Yates v. United States
Following is the case brief for Yates v. United States, 354 U.S. 298 (1957)
Case Summary of Yates v. United States:
- A group of petitioners were indicted under the Smith Act, which makes it a crime to advocate and teach the violent overthrow of the U.S. Government.
- In this case, petitioners were accused of recruiting members to the Communist party and creating publications that advocated for the forcible overthrow of the Government.
- They were ultimately convicted by a federal jury, and the Court of Appeals affirmed the convictions.
- The U.S. Supreme Court reversed and remanded the case. It held that there is a difference between advocating the overthrow of the government in the abstract, and actually presenting a real danger of people taking action.

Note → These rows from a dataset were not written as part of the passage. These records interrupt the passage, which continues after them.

/-- 43_lz_codec.md R400, R407, R410: LZ_DECOMPRESS of an empty stream returns 0; of any other it starts the token
decoder at ip = 0 and op = 0 and changes nothing else. -/
def Obligations.LzDecompressStartsTheDecoder : Prop :=
  ∀ s : State, RegionsFit s.latched →
    (s.latched.srcLen = 0 → ∃ t, exec .lzDecompress s = .next t ∧ Completed s t (resultsOf 0 0 0) false ∧
      t.mem = s.mem) ∧
    (s.latched.srcLen ≠ 0 → exec .lzDecompress s = .next { s with dec := ⟨true, 0, 0, true⟩ })

/-- 43_lz_codec.md R401, R406, R410: run alone, LZ_DECOMPRESS ends after at most one step for each byte of its source
and one more, with the output of the stream in the destination, or with E_TRUNCATED, the failing token's offset in
ERRINFO, and the output of the tokens before it. -/
def Obligations.LzDecompressRunsTheStream : Prop :=
  ∀ s : State, s.mem.wf → RunsAlone s → s.dec = Decoder.idle → s.latched.opcode = 0x11 → RegionsFit s.latched →
    ∃ (k : Nat) (t : State), k ≤ s.latched.srcLen.toNat + 1 ∧ runSteps k s = some t ∧
      match lzDecode (s.mem.readBytes s.latched.srcAddr.toNat s.latched.srcLen.toNat) s.latched.dstCap.toNat with
      | .ok out =>
        Completed s t (resultsOf (BitVec.ofNat 32 out.length) 0 0) false ∧
          t.mem.readBytes s.latched.dstAddr.toNat out.length = out ∧
          SameOutside s t s.latched.dstAddr.toNat out.length
      | .error (ip0, out) =>
        Failed s t .truncated (BitVec.ofNat 32 ip0) ∧
          t.mem.readBytes s.latched.dstAddr.toNat out.length = out ∧
          SameOutside s t s.latched.dstAddr.toNat out.length

/-- 43_lz_codec.md R391, R415: the encoder returns 0 exactly in the cases of the rule, and otherwise the greedy stream of
its input, which decodes to the input at any capacity that holds it. -/
def Obligations.CodecRoundTrip : Prop :=
  ∀ (inp : List Byte) (cap e : Nat) (ht : HashTable),
    (NotCompressible e inp cap → (lzEncode inp cap e ht).1 = none) ∧
    (¬ NotCompressible e inp cap → ∃ out, (lzEncode inp cap e ht).1 = some out ∧ out = greedyStream e inp ∧
      0 < out.length ∧ out.length ≤ cap ∧ out.length < inp.length ∧
      ∀ c, inp.length ≤ c → lzDecode out c = .ok inp)

/-- 43_lz_codec.md R420, R421: a literal token appends its bytes, whatever the marker of a first one. -/
def Obligations.LiteralTokenAppendsItsBytes : Prop :=
  ∀ (s : State) (i : Instr) (lits : List Byte), (i = .lit lits ∨ ∃ marker, i = .litFirst marker lits) →
    i.wellFormed = true → TokenRuns s → s.dec.ip + 1 + lits.length ≤ s.latched.srcLen.toNat →
    s.dec.op + lits.length ≤ s.latched.dstCap.toNat →
    ∃ t, exec i s = .next t ∧ Appended s t (1 + lits.length) lits.length ∧
      t.mem.readBytes (s.latched.dstAddr.toNat + s.dec.op) lits.length = lits

/-- 43_lz_codec.md R405, R422 to R425: a match token appends `len` bytes, each the byte `dist` before it in the output,
among them those it has just written. -/
def Obligations.MatchTokenCopiesEarlierOutput : Prop :=
  ∀ (s : State) (i : Instr) (len dist : Nat), i.wellFormed = true → matchForm i = some (len, dist) → TokenRuns s →
    s.dec.ip + tokenLength i ≤ s.latched.srcLen.toNat → dist ≤ s.dec.op →
    s.dec.op + len ≤ s.latched.dstCap.toNat →
    ∃ t, exec i s = .next t ∧ Appended s t (tokenLength i) len ∧
      ∀ k, k < len → t.dstByte (s.dec.op + k) = t.dstByte (s.dec.op + k - dist)

/-- 43_lz_codec.md R404 cases 1, 2, 6 and 7, R406: a token whose bytes are not all there, whose output does not fit, or
whose match reaches before the start of the output fails with its offset and writes nothing. -/
def Obligations.TokenBoundsErrors : Prop :=
  ∀ (s : State) (i : Instr) (n : Nat), i.wellFormed = true → TokenRuns s →
    (((∃ lits, (i = .lit lits ∨ ∃ marker, i = .litFirst marker lits) ∧ n = lits.length) ∨
      (∃ dist, matchForm i = some (n, dist) ∧ dist ≤ s.dec.op)) ∧
        (s.latched.srcLen.toNat < s.dec.ip + tokenLength i ∨ s.latched.dstCap.toNat < s.dec.op + n)) ∨
    (∃ dist, matchForm i = some (n, dist) ∧ s.dec.op < dist) →
    ∃ t, exec i s = .next t ∧ FailedUntouched s t .truncated (BitVec.ofNat 32 s.dec.ip)

/-- The model's one fault (log 16): a token whose regions run past the last byte of system memory. No state of the
invariant meets it. -/
def Obligations.TokenOutsideMemoryFaults : Prop :=
  ∀ (s : State) (i : Instr), i.isToken = true →
    (4294967296 < s.latched.srcAddr.toNat + s.latched.srcLen.toNat ∨
      4294967296 < s.latched.dstAddr.toNat + s.latched.dstCap.toNat) →
    exec i s = .fault .outsideSystemMemory

/-! ## The whole machine -/

/-- The reset state has the invariant. -/
def Obligations.InvariantAtReset : Prop := State.reset.Inv

/-- Every step keeps the invariant. -/
def Obligations.InvariantKeptByEveryStep : Prop :=
  ∀ s t : State, s.Inv → step s = .next t → t.Inv

/-- From every state of the invariant the machine goes on: no fault and no refusal. -/
def Obligations.EveryStepGoesOn : Prop :=
  ∀ s : State, s.Inv → ∃ t, step s = .next t

/-- 70_reset_and_hazards.md R503: what a command does depends on no internal array: with other contents of HT and the
buffers it leaves the same state but for those arrays. -/
def Obligations.NoStateSurvivesACommand : Prop :=
  ∀ (s t : State) (i : Instr) (w : Scratch), exec i s = .next t →
    ∃ w', exec i { s with work := w } = .next { t with work := w' }

/-- 20_memory.md R102, 60_exceptions.md R453, 10_state.md R34: the engine's own move writes no byte outside the
destination region, does nothing while IDLE, and changes no parameter register, neither IE nor the latched copy nor
ABORT_REQ. -/
def Obligations.EngineTouchesOnlyItsOwn : Prop :=
  ∀ s t : State, s.host = [] → step s = .next t →
    SameOutside s t s.latched.dstAddr.toNat s.latched.dstCap.toNat ∧ (s.seq = .idle → t = s) ∧
    t.regs = s.regs ∧ t.ie = s.ie ∧ t.latched = s.latched ∧ t.abortReq = s.abortReq ∧ t.host = [] ∧ t.rdata = s.rdata
end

Because the evidence did not support any danger of an actual overthrow of the government, five of the petitioners should be acquitted and the remainder should get new trials.
Yates v. United States Case Brief
Statement of the Facts:
The Smith Act makes it a crime to conspire to advocate for the violent overthrow of the U.S. Government. The 14 petitioners in this case were indicted under the Smith Act. Specifically, the indictment alleged that the petitioners, over a 10-year period, recruited people for the Communist party and published articles about advocating overthrow of the government, among other activities.
- Petitioners were convicted after a jury trial.
- The Ninth Circuit Court of Appeals affirmed the convictions.
- The U.S. Supreme Court granted certiorari.
Issue and Holding:
Does advocating for the violent overthrow of the government in the abstract with no call to action rise to the level of actionable criminal conduct? No.
The decision of the Ninth Circuit Court of Appeals is reversed and remanded.
Rule of Law or Legal Principle Applied:
There is a distinction between advocacy and teaching of forcible overthrow of the government as an abstract principle, and instigation of action to that end. The latter is criminally chargeable, the former is not.
As a threshold matter, the trial court’s use of the term of “organize” was too broad for application of the Smith Act. Such error was not harmless.
Further, the Smith Act does not prohibit advocacy of the forcible overthrow of the government in the abstract. The Smith Act is only implicated when such advocacy presents a danger that action in accordance with the advocacy will follow, as in Dennis v. United States.
The evidence in this case was so clearly insufficient to satisfy the Smith Act that five petitioners should be acquitted, and the remainder should be given new trials.
Concurring in Part, Dissenting in Part (Black):
Yates v. United States follows in the same lines as Dennis v. United States, such that the First Amendment protects radical speech, unless it presents a “clear and present danger” to safety or national security.